Was die Pipelines betrifft, sind bis jetzt alle Projekte so abgewickelt worden, dass der Küstenschutz nicht beeinträchtigt war. Das Wattenmeer selbst hat für den Küstenschutz eine Funktion als Wellenbrecher. Allerdings ist jedes Rohr, das quer durch den Deich verläuft, eine Schwachstelle. Hier müssen dicke Beton-Einbauten gefertigt werden, um sicherzustellen, dass bei einem Hyper-Orkan keine Rohre herumfliegen und den Deich zerfetzen. Hinzu kommen jetzt riesige Stromleitungen der Windkraftanlagen. Auch die müssen mit großem Aufwand gesichert werden. Eine ideale Lösung gibt es nicht.

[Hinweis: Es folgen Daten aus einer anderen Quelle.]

-- ==== Sys2Proof/Syntax.lean ====
section
/-! DEFINITION. The abstract syntax: one constructor per row of spec/opcode_table.json (R167-R191), and the operand types.
Control instructions carry their guard (R167). Record operations carry every field of the 512-bit record but ENGINE and OPCODE
(R177-R181). The events of the table have no encoding: their operands are what the event brings with it (notes/assumptions/2.md). -/
namespace Sys2Proof

abbrev SReg := Fin 64
abbrev PReg := Fin 8
abbrev HReg := Fin 32
abbrev GReg := Fin 16
abbrev SemIx := Fin 32
abbrev TkIx := Fin 8
abbrev MxIx := Fin 64
abbrev BgIx := Fin 64
abbrev CoreId := Fin 1024
abbrev PairId := Fin 512
abbrev TowerId := Fin 32
abbrev DieId := Fin 64

/-- Guard predicate and guard sense (R167). -/
structure Guard where
  gp : PReg
  gs : Bool
deriving DecidableEq, Repr, Inhabited

/-- Conditions (R176). -/
inductive Cond where | eq | ne | lt | ge | ltu | geu
deriving DecidableEq, Repr, Inhabited

/-- Scopes (R107, R176). -/
inductive Scope where | core | twin | tower | module | domain | system
deriving DecidableEq, Repr, Inhabited

/-- Orders (R104, R176). -/
inductive Ord where | rlx | acq | rel | acqrel
deriving DecidableEq, Repr, Inhabited

/-- The six streams of a core (R148). -/
inductive Stream where | lcc | ccc | me | ve | cel | ces
deriving DecidableEq, Repr, Inhabited

/-- The two control cores, leaders of jobs (R150). -/
inductive Leader where | lcc | ccc
deriving DecidableEq, Repr, Inhabited

/-- The four sequencers (R153). -/
inductive Eng where | me | ve | cel | ces
deriving DecidableEq, Repr, Inhabited

/-- The memory operand of Format M and of the 0x79 long forms (R170, R175). -/
structure MOp where
  h   : HReg
  c   : SReg
  cp  : Bool
  off : Fin 8
deriving DecidableEq, Repr, Inhabited

/-- An operand descriptor (R180). -/
structure Desc where
  hnd  : Fin 32
  pres : Bool
  role : Fin 4
  dmap : Fin 256
  org  : Fin 65536
  st0  : BitVec 16
  st1  : BitVec 16
  st2  : BitVec 16
  st3  : BitVec 16
deriving DecidableEq, Repr, Inhabited

/-- The fields of a loop-nest record but ENGINE and OPCODE (R177-R181). -/
structure Rec where
  rnd    : Fin 8
  sat    : Bool
  accf   : Fin 4
  levels : Fin 8
  clr    : Bool
  conj   : Bool
  trn    : Bool
  opx    : Fin 256
  tpop   : Fin 16
  tpush  : Fin 16
  swait  : Fin 64
  ssig   : Fin 64
  flag   : Bool
  bind   : Bool
  pcls   : Fin 8
  spare  : Fin 128
  tc0    : BitVec 16
  tc1    : BitVec 16
  tc2    : BitVec 16
  tc3    : BitVec 16
  d      : Desc
  a      : Desc
  b      : Desc
  c      : Desc
deriving DecidableEq, Repr, Inhabited

/-- What a scrub visit finds (R101). -/
inductive ScrubResult where | clean | corrected | uncorrectable
deriving DecidableEq, Repr, Inhabited

/-- What the host answers to a waiting access (R403); `cells` are the bytes, by bus address, that the host's memory holds where the access read
and that the host has itself written since. -/
inductive HostReply where
  | done (cells : List (Nat × Byte))
  | refused
  | poisoned
deriving DecidableEq, Repr, Inhabited

/-- Who awaits the host: a stream of a core, a queue of a command processor, or the microbatch scheduler (R403). Only the first names a stream. -/
inductive HostAsker where
  | core (c : CoreId)
  | cp (t : TowerId) (q : Fin 64)
  | mbs
deriving DecidableEq, Repr, Inhabited

/-- What an ACK carries (R385): its status, and of a debug read the data (R433). -/
structure AckInfo where
  code : Fin 128
  data : Option Word
deriving DecidableEq, Repr, Inhabited

/-- What a host memory access addresses (R401): the window of BAR 2, the registers of BAR 0, or the MSI-X table of BAR 4. -/
inductive HostBar where | window | regs | msix
deriving DecidableEq, Repr, Inhabited

/-- The address of a host memory access (R401): a BAR and an offset in it. -/
structure BarAt where
  bar : HostBar
  off : Nat
deriving DecidableEq, Repr, Inhabited

/-- PCI Express AtomicOps (R144). -/
inductive HostAtomic where | fetchAdd | swap | cas
deriving DecidableEq, Repr, Inhabited

/-- The root's decision on a vote (R392). -/
inductive VoteDecision where | allAgree | noMajority | missing
deriving DecidableEq, Repr, Inhabited

/-- A vote on the ring (R392). -/
structure VoteInfo where
  step : Nat
  d1   : Word
  d2   : Word
  pos  : Nat
deriving DecidableEq, Repr, Inhabited

/-- A remote write or atomic as it arrives at the target (R137, R316, R385, R457). `msg` is the slot and the epoch of the message whose
prefix a write belongs to (R319). -/
structure RemoteAcc where
  sender  : Nat
  id      : Nat
  agent   : Nat
  space   : Nat
  va      : Nat
  tag     : Nat
  bytes   : List Byte
  release : Bool
  keyIx   : Nat
  keyReq  : Bool
  relaxed : Bool
  domLevel : Nat
  domInst  : Nat
  ltIndex  : Nat
  msg      : Option (Nat × Nat)
deriving DecidableEq, Repr, Inhabited

/-- The identity of a bulk message (R385). -/
structure MsgId where
  sender : Nat
  core   : Nat
  slot   : Nat
  epoch  : Nat
deriving DecidableEq, Repr, Inhabited

/-- What an INTENT carries (R385): its number for the ACK, length, bytes that move without tokens, priority or bucket; whether it
announces a collective, and the flag its reclaim would write (R325). The prefix of a `fab.send` arrives as WRITE accesses. -/
structure IntentInfo where
  num    : Nat
  len    : Nat
  pfx    : Nat
  prio   : Nat
  bucket : Option Nat
  coll   : Bool
  flag   : Option RemoteAcc
  start  : Nat
deriving DecidableEq, Repr, Inhabited

/-- What a CHUNK of a collective carries beside its bytes (R325). -/
structure CollInfo where
  put      : Bool
  op       : Nat
  chunk    : Nat
  map      : Nat
  conflict : Bool
deriving DecidableEq, Repr, Inhabited

/-- Bytes of a chunk: the token's expiry time, the writes, and whether the chunk's last flit is among them (R385, R319). -/
structure ChunkInfo where
  expiry  : Nat
  writes  : List RemoteAcc
  coll    : Option CollInfo
  last    : Bool
deriving DecidableEq, Repr, Inhabited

Können wir irgendetwas tun, außer bloß zu reagieren?

Ja – versuchen, durch effektiven Klimaschutz Zeit zu gewinnen. Auch sollten wir aufhören, die Flüsse zu vertiefen: Jede Ausbaggerung wirft uns, was den Anstieg des Meeresspiegels und die Stärke der Sturmfluten betrifft, um gute zehn Jahre nach vorn.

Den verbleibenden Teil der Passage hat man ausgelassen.